> Stored data:
theorem attachOp_of_free (c : E.Calm) (h : s.sched = []) :
    attachOp E p s = (do
      let f ← mappedFifo s p .d
      let u ← fifoResetOp E f .rx s
      let u ← fifoResetOp E f .tx u
      let u ← fifoIrqOp E f .rx true (startSession p u)
      fifoIrqOp E f .tx true u) := by
  rw [attachOp, c.free s h, ok_bind]
  rfl

theorem detachOp_of_free (c : E.Calm) (h : s.sched = []) :
    detachOp E p s = (do
      let f ← mappedFifo s p .d
      let u ← fifoResetOp E f .tx (endSession p s)
      fifoIrqOp E f .tx false u) := by
  rw [detachOp, c.free s h, ok_bind]
  rfl

section Session

variable (c : E.Calm) (h : Ready p s) (hf : fifoOf s.cfg p .d = f)
include c h hf

/-- An attach empties the D FIFO in both directions, clears both its pending bits and enables both interrupts. -/
theorem attachOp_of_ready (hrx : (s.fifo f).rxRegs.ctrl &&& 0xF8 = 0) (htx : (s.fifo f).txRegs.ctrl &&& 0xF8 = 0) :
    attachOp E p s = .ok (placed f
      { rxq := [], rxpos := 0, brx := [], txopen := [], txclosed := [], btx := [],
        rxRegs := { (s.fifo f).rxRegs with ctrl := (s.fifo f).rxRegs.ctrl ||| 0x01 },
        txRegs := { (s.fifo f).txRegs with ctrl := (s.fifo f).txRegs.ctrl ||| 0x01 } }
      (s.fifoStat (f / 4) &&& ~~~ ((3 : Byte) <<< (2 * (f % 4)))) .tx (startSession p s)) := by
  have hn : f < 32 := hf ▸ h.fifo_lt
  have hnf : f < s.cfg.nfifo := hf ▸ h.fifo_lt_nfifo
  have hq : (startSession p s).quiet := h.quiet
  have hnf' : f < (startSession p s).cfg.nfifo := hnf
  rw [attachOp_of_free c h.quiet.1, mappedFifo_of_mapped h.mapped, hf, ok_bind,
    fifoResetOp_eq_placed c .rx h.quiet hnf hn, ok_bind, fifoResetOp_placed c h.quiet hnf hn, ok_bind,
    startSession_placed, fifoIrqOp_placed c hq hnf' hn _ _ _ .rx true (by exact hrx), ok_bind,
    fifoIrqOp_placed c hq hnf' hn _ _ _ .tx true (by exact htx), and_not_pendingMasks]
  rfl

/-- A detach empties the transmit direction, clears its pending bit and disables its interrupt. -/
theorem detachOp_of_ready (htx : (s.fifo f).txRegs.ctrl &&& 0xF8 = 0) :
    detachOp E p s = .ok (placed f
      { s.fifo f with
        txopen := [], txclosed := [], btx := [],
        txRegs := { (s.fifo f).txRegs with ctrl := (s.fifo f).txRegs.ctrl &&& 0xFE } }
      (s.fifoStat (f / 4) &&& ~~~ pendingMask f .tx) .tx (endSession p s)) := by
  have hn : f < 32 := hf ▸ h.fifo_lt
  have hq : (endSession p s).quiet := h.quiet
  have hnf : f < (endSession p s).cfg.nfifo := hf ▸ h.fifo_lt_nfifo
  rw [detachOp_of_free c h.quiet.1, mappedFifo_of_mapped h.mapped, hf, ok_bind,
    fifoResetOp_eq_placed c .tx hq hnf hn, ok_bind, fifoIrqOp_placed c hq hnf hn _ _ _ .tx false (by exact htx)]
  rfl

end Session

theorem exec_hdlcAttach (a : Byte) (s : State) :
    exec (.hdlcAttach a) s = completeOk (onPort (attachOp s.hostEnv) a s) := rfl

theorem exec_hdlcDetach (a : Byte) (s : State) :
    exec (.hdlcDetach a) s = completeOk (onPort (detachOp s.hostEnv) a s) := rfl

/-- Settles O31: the attach and the detach of a mapped port, of an unmapped one, and of none. -/
theorem sessionStartEnd : Obligations.SessionStartEnd := by
  unfold Obligations.SessionStartEnd
  intro s a hquiet hvalid p f x cleared unpend
  have c := hostEnv_calm s
  refine ⟨fun hp hm hrx htx => ?_, fun hp hm htx => ?_, fun hp hm => ⟨?_, ?_⟩, fun hp => ⟨?_, ?_⟩⟩
  · rw [exec_hdlcAttach, onPort_of_lt _ hp, attachOp_of_ready c ⟨hquiet, hvalid, hp, hm⟩ rfl hrx.1 htx.1]
    rfl
  · rw [exec_hdlcDetach, onPort_of_lt _ hp, detachOp_of_ready c ⟨hquiet, hvalid, hp, hm⟩ rfl htx.1]
    rfl
  · rw [exec_hdlcAttach, onPort_of_lt _ hp, attachOp_of_free c hquiet.1, mappedFifo_of_not_mapped hm]
    rfl
  · rw [exec_hdlcDetach, onPort_of_lt _ hp, detachOp_of_free c hquiet.1, mappedFifo_of_not_mapped hm]
    rfl
  · rw [exec_hdlcAttach, onPort_of_le _ hp, completeOk_error]
  · rw [exec_hdlcDetach, onPort_of_le _ hp, completeOk_error]

/-! ### What a pass reports of a drained frame (R135, R142, R143) -/

theorem rxPayload_eq (cap : Nat) (fr : Frame) :
    rxPayload cap fr.length fr = if cap < fr.length then fr.take cap else fr.dropLast := by
  unfold rxPayload
  split
  · rfl
  · next hfits => rw [List.take_of_length_le (l := fr) (Nat.le_of_not_lt hfits), List.dropLast_eq_take]

theorem verdict_eq (cap p : Nat) (fr : Frame) :
    verdict p fr.length (decide (cap < fr.length)) (fr.getLastD 0) =
      if fr.length < 3 ∨ cap < fr.length then .rxAbort p
      else if fr.getLast? = some 0x00 then .rxFinish p
      else if fr.getLast? = some 0xFF then .rxAbort p
      else .rxBadFcs p := by
  unfold verdict
  by_cases hshort : fr.length < 3
  · rw [if_pos hshort, if_pos (Or.inl hshort)]
  · have hne : fr ≠ [] := by
      rintro rfl
      exact hshort (by decide)
    have hlast : fr.getLast? = some (fr.getLastD 0) := by
      rw [List.getLastD_eq_getLast?, List.getLast?_eq_some_getLast hne, Option.getD_some]
    simp only [hlast, hshort, if_false, false_or, decide_eq_true_eq, Option.some.injEq]

/-- What the session of port `p`, if it has one, is told of the drained frames `frames`: their events in order and
their number. -/
def reported (p : Nat) (frames : List Frame) (s : State) : State :=
  if (s.session p).active then
    (s.modSession p fun x => { x with framesIn := x.framesIn + frames.length }).modCard fun c =>
      { c with
        hostlog := c.hostlog ++ frames.flatMap (frameEvents s.cfg.hdlcCap p)
        diaglog := c.diaglog ++ frames.flatMap (frameWarnings s.cfg.hdlcCap p) }
  else s

theorem reported_of_active {frames : List Frame} (h : (s.session p).active = true) :
    reported p frames s =
      (s.modSession p fun x => { x with framesIn := x.framesIn + frames.length }).modCard fun c =>
        { c with
          hostlog := c.hostlog ++ frames.flatMap (frameEvents s.cfg.hdlcCap p)
          diaglog := c.diaglog ++ frames.flatMap (frameWarnings s.cfg.hdlcCap p) } := if_pos h

theorem reported_of_inactive {frames : List Frame} (h : (s.session p).active = false) : reported p frames s = s :=
  if_neg (by rw [h]; decide)

theorem emit_payload_emit (payload : List Byte) (v : HostEvent) :
    (if payload = [] then s else s.emit (.rxPush p payload)).emit v =
      s.modCard fun c =>
        { c with hostlog := c.hostlog ++ ((if payload = [] then [] else [.rxPush p payload]) ++ [v]) } := by
  split
  · rfl
  · simp [State.emit, State.modCard]

theorem diag_if (truncated : Prop) [Decidable truncated] (e : DiagEvent) :
    (if truncated then s.diag e else s) =
      s.modCard fun c => { c with diaglog := c.diaglog ++ if truncated then [e] else [] } := by
  split
  · rfl
  · simp [State.modCard]

theorem reportFrame_eq_reported (fr : Frame) (h : (s.session p).active = true) :
    reportFrame p fr.length fr s = reported p [fr] s := by
  rw [reported_of_active h]
  simp only [reportFrame, rxPayload_eq, verdict_eq, frameEvents, frameWarnings, List.flatMap_singleton,
    decide_eq_true_eq, emit_payload_emit, diag_if]
  rfl

@[simp] theorem reported_cfg (frames : List Frame) : (reported p frames s).cfg = s.cfg := by
  unfold reported
  split <;> rfl

@[simp] theorem reported_hw (frames : List Frame) : (reported p frames s).hw = s.hw := by
  unfold reported
  split <;> rfl

@[simp] theorem reported_fifo (frames : List Frame) (g : Nat) : (reported p frames s).fifo g = s.fifo g := by
  rw [State.fifo, reported_hw, State.fifo]

@[simp] theorem reported_nil : reported p [] s = s := by
  unfold reported
  split
  · simp [modSession_self, State.modCard]
  · rfl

> What you are asked to do:
Taking the records from the top, repeat each line exactly until you have repeated the line that contains "rw [attachOp_of_free c".

> Solution below:
theorem attachOp_of_free (c : E.Calm) (h : s.sched = []) :
    attachOp E p s = (do
      let f ← mappedFifo s p .d
      let u ← fifoResetOp E f .rx s
      let u ← fifoResetOp E f .tx u
      let u ← fifoIrqOp E f .rx true (startSession p u)
      fifoIrqOp E f .tx true u) := by
  rw [attachOp, c.free s h, ok_bind]
  rfl

theorem detachOp_of_free (c : E.Calm) (h : s.sched = []) :
    detachOp E p s = (do
      let f ← mappedFifo s p .d
      let u ← fifoResetOp E f .tx (endSession p s)
      fifoIrqOp E f .tx false u) := by
  rw [detachOp, c.free s h, ok_bind]
  rfl

section Session

variable (c : E.Calm) (h : Ready p s) (hf : fifoOf s.cfg p .d = f)
include c h hf

/-- An attach empties the D FIFO in both directions, clears both its pending bits and enables both interrupts. -/
theorem attachOp_of_ready (hrx : (s.fifo f).rxRegs.ctrl &&& 0xF8 = 0) (htx : (s.fifo f).txRegs.ctrl &&& 0xF8 = 0) :
    attachOp E p s = .ok (placed f
      { rxq := [], rxpos := 0, brx := [], txopen := [], txclosed := [], btx := [],
        rxRegs := { (s.fifo f).rxRegs with ctrl := (s.fifo f).rxRegs.ctrl ||| 0x01 },
        txRegs := { (s.fifo f).txRegs with ctrl := (s.fifo f).txRegs.ctrl ||| 0x01 } }
      (s.fifoStat (f / 4) &&& ~~~ ((3 : Byte) <<< (2 * (f % 4)))) .tx (startSession p s)) := by
  have hn : f < 32 := hf ▸ h.fifo_lt
  have hnf : f < s.cfg.nfifo := hf ▸ h.fifo_lt_nfifo
  have hq : (startSession p s).quiet := h.quiet
  have hnf' : f < (startSession p s).cfg.nfifo := hnf
  rw [attachOp_of_free c h.quiet.1, mappedFifo_of_mapped h.mapped, hf, ok_bind,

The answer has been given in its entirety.